/-- Whether an attempt is under way. -/
def attempting (s : State) (c : Fin 2) : Bool := (attempt s c).isSome || s.can[c].refSof.isSome

/-- R405: a window is open. -/
def windowOpen (x : Can) (w : Fin 16) : Bool := x.open_.any (fun o => o.1 == w)

/-- R393, R395: the attempt under way ends without success: a held cancel removes the frame, another frame is offered
again; a scheduled frame whose window has closed waits for the next opening. -/
def loseAttempt (c : Fin 2) (s : State) : State :=
  let s := modCan s c (fun x => { x with refSof := none })
  match attempt s c with
  | some (i, e) =>
    let s := modCanSlot c i (fun e => { e with
      sof := none, sofAt := none, eligible := e.eligible && (!e.scheduled || windowOpen s.can[c] e.window) }) s
    match e.cancel with
    | some who => dropFrame c i stCancelled (cancelDetail who) s
    | none => s
  | none => s

/-- The controller a descriptor targets. -/
def canT (f : InFlight) : Fin 2 := Fin.ofNat 2 f.target.idx

/-- R392, ISO 11898-1: the identifier word as the bus carries it: a base identifier has 11 bits. -/
def wireIdent (x : Word) : Word :=
  if identIde x then x else BitVec.ofNat 32 (x.toNat / 2 ^ 29 * 2 ^ 29 + bits x.toNat 10 0)

/-- R392: the frame of a CAN_SEND; only an FD frame has a BRS bit. -/
def sendFrame (f : InFlight) : CanFrame :=
  let p := f.payload
  let flags := pU p 20 1
  let id := BitVec.ofNat 32 (pU p 16 4)
  { ident := wireIdent id, brs := identFd id && bit flags 0, esi := false, dlc := BitVec.ofNat 4 (pU p 21 1)
    data := if bit flags 2 then f.buf.data else pBytes p 24 40 }

/-- R392: the checks of CAN_SEND. -/
def canSendCheck (f : InFlight) (s : State) : Option (Nat × Int) :=
  let p := f.payload
  let c := canT f
  let flags := pU p 20 1
  let dlc := pU p 21 1
  let fr := sendFrame f
  let fd := identFd fr.ident
  let w := pU p 22 1
  let m := canMode s c
  firstFail [resv p 23 23, inval (decide (7 < flags)) 20, inval (decide (15 < dlc)) 21,
    inval (decide (15 < w) || (!bit flags 1 && w != 0)) 22,
    inval (bit flags 1 && !regB s (canBase c + 0x300 + 8 * w) 31) 22,
    inval (!fd && decide (8 < dlc)) 21, inval (fd && (identRtr fr.ident || !canFd s c)) 16,
    inval (!bit flags 2 && decide (40 < frameLen fr)) 21,
    -- R434: a unit that appends needs room for its field
    inval (decide (frameLen fr < appendLen s 4 c.val)) 21,
    (if bit flags 2 then resv p 32 63 else (false, 0, 0)),
    denied (m == 0 || m == 2) 0x60, (decide (32 ≤ s.can[c].slots.length), 0x0080, 0),
    (if bit flags 2 then bufFailed f (frameLen fr) else (false, 0, 0))]

/-- R392: CAN_SEND places its frame in a free transmit slot. -/
def canSendNow (f : InFlight) (s : State) : State :=
  let c := canT f
  match tabFree s.can[c].slots 32 with
  | some i =>
    let (ap, nb) := match f.due with
      | .update a nb => (a, nb)
      | _ => (none, s.time.now)
    let fr := sendFrame f
    let e : CanSlot := { desc := f.id, frame := { fr with data := frameData fr }
                         scheduled := bit (pU f.payload 20 1) 1, window := Fin.ofNat 16 (pU f.payload 22 1)
                         apply := ap, since := nb }
    let s := modCan s c (fun x => { x with slots := tabPut x.slots i e, queued := x.queued + 1 })
    modFlight s f.id (fun f => { f with due := .running })
  | none => s

/-- R395: the checks of CAN_CANCEL. -/
def canCancelCheck (f : InFlight) (_s : State) : Option (Nat × Int) :=
  let p := f.payload
  firstFail [resv p 19 63, inval (decide (1 < pU p 16 1)) 16, inval (pU p 16 1 == 0 && decide (7 < pU p 17 1)) 17]

/-- R395: the slots a CAN_CANCEL names. -/
def cancelTargets (f : InFlight) (s : State) : List Nat :=
  let x := s.can[canT f]
  let p := f.payload
  if pU p 16 1 = 1 then x.slots.map (·.1)
  else
    let sq : Fin 8 := Fin.ofNat 8 (pU p 17 1)
    let ours (e : Nat × CanSlot) : Bool := match flightOf s e.2.desc with
      | some g => g.src == .sq sq && g.tag == BitVec.ofNat 8 (pU p 18 1)
      | none => false
    ((bestBy (fun (a b : Nat × CanSlot) => decide (a.2.desc < b.2.desc)) (x.slots.filter ours)).map (·.1)).toList

/-- R395: CAN_CANCEL. -/
def canCancelNow (f : InFlight) (s : State) : State :=
  let is := cancelTargets f s
  let s := is.foldl (fun s i => cancelFrame (canT f) i (cancelOf f) s) s
  complete f.id stOK is.length 0 (some (nowStamp s)) s

/-- R401: the checks of CAN_RECOVER. -/
def canRecoverCheck (f : InFlight) (s : State) : Option (Nat × Int) :=
  firstFail [resv f.payload 16 63, denied (s.can[canT f].state != .busOff) 0x61]

/-- R401: CAN_RECOVER begins the recovery sequence. -/
def canRecoverNow (f : InFlight) (s : State) : State :=
  let s := modCan s (canT f) (fun x => { x with recover := some f.id })
  let s := modFlight s f.id (fun f => { f with due := .running })
  setCanState (canT f) .recovering s

/-- R393: CAN_ELIGIBLE: the stamped frames whose apply time lies at or before the update point. -/
def canEligibleEff (c : Fin 2) (s : State) : State :=
  let u := s.time.now - s.time.now % 16000
  let due (e : CanSlot) : Bool := !e.scheduled && decide (e.since ≤ u) && (match e.apply with
    | some a => a.t == 0 || decide (toD0 s a ≤ u)
    | none => true)
  modCan s c (fun x => { x with slots := x.slots.map (fun e => (e.1, { e.2 with eligible := e.2.eligible || due e.2 })) })

/-! ### Reference messages (R402, R403) -/

/-- R402, R407: the identifier of a reference message of a rank. -/
def refIdent (s : State) (c : Fin 2) (rank : Nat) : Word :=
  let b := canBase c
  wireIdent (BitVec.ofNat 32 (((reg s (b + 0x34) + rank) % 2 ^ 29) + 2 ^ 29 * ofBool (regB s (b + 0x30) 7)))

/-- R407: rank, cycle length in LSB and the cycle count's modulus. -/
def canRank (s : State) (c : Fin 2) : Nat := regF s (canBase c + 0x30) 4 2
def cycleLsb (s : State) (c : Fin 2) : Nat := max 100 (regF s (canBase c + 0x30) 23 8) * usLsb
def cycleMod (s : State) (c : Fin 2) : Nat := 2 ^ min 6 (regF s (canBase c + 0x30) 26 24)

/-- R407: the scheduled class runs. -/
def schedOn (s : State) (c : Fin 2) : Bool := regB s (canBase c + 0x30) 0

/-- R402: the count of the cycle that begins next. -/
def nextCount (s : State) (c : Fin 2) : Nat := if s.can[c].running then (s.can[c].cycle + 1) % cycleMod s c else 0

/-- R402: the data of this controller's reference message; where no reference message came before, the stamp is a free
value. -/
def refBytes (c : Fin 2) (s : State) : List Byte × State :=
  let (x, s) := match s.can[c].prevSof with
    | some t => (t.toNat, s)
    | none => takeFree s
  (b1 (nextCount s c) ++ b1 (canRank s c) ++ leBytes 6 (x % 2 ^ 48), s)

/-- R402, R405: a cycle begins. -/
def beginCycle (c : Fin 2) (start : T64) (count : Nat) (s : State) : State :=
  modCan s c (fun x => { x with running := true, cycle := count, cycleStart := some start, opened := [] })

/-- R403: the master is the sender of the reference message. -/
def setMaster (c : Fin 2) (rank : Nat) (own : Bool) (s : State) : State :=
  let x := s.can[c]
  let was := disciplined s .d2
  let s := reDiscipline .d2 was (modCan s c (fun x => { x with masterRank := some rank, isMaster := own }))
  if x.masterRank = some rank && x.isMaster = own then s
  else emit (canHap c 5 .note (x.masterRank.getD 0) (b1 (x.masterRank.getD 0) ++ b1 rank)) s

/-- R403: while the master is itself, its D2 follows master_src. -/
def followSource (c : Fin 2) (s : State) : State :=
  if c != cantCtl s then s
  else match regF s (canBase c + 0x30) 6 5 with
    | 1 => if unset s .d1 then s else masterUpdateEff .d2 (domNow s .d1) s
    | 2 => if unset s .d3 then s else masterUpdateEff .d2 (domNow s .d3) s
    | _ => s

/-- R403: REF_MESSAGE_SEND: at a cycle start a potential master offers its reference message. The first cycle starts at
the first multiple of cycle_us since the scheduled class was enabled. -/
def refMessageSendEff (c : Fin 2) (s : State) : State :=
  let now := domNow s .d2
  let due := match s.can[c].cycleStart with
    | some t => decide ((cycleLsb s c : Int) ≤ diff64 now t)
    | none =>
      let first := now.toNat / cycleLsb s c * cycleLsb s c
      decide (s.can[c].schedSince.toNat ≤ first)
  if schedOn s c && regB s (canBase c + 0x30) 1 && canDrives s c && !s.can[c].refDue && due then
    modCan s c (fun x => { x with refDue := true })
  else s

Exercise prompt
Reading through the material above, work out how many lines include "cycleMod", then state that number alone.

Answer below
2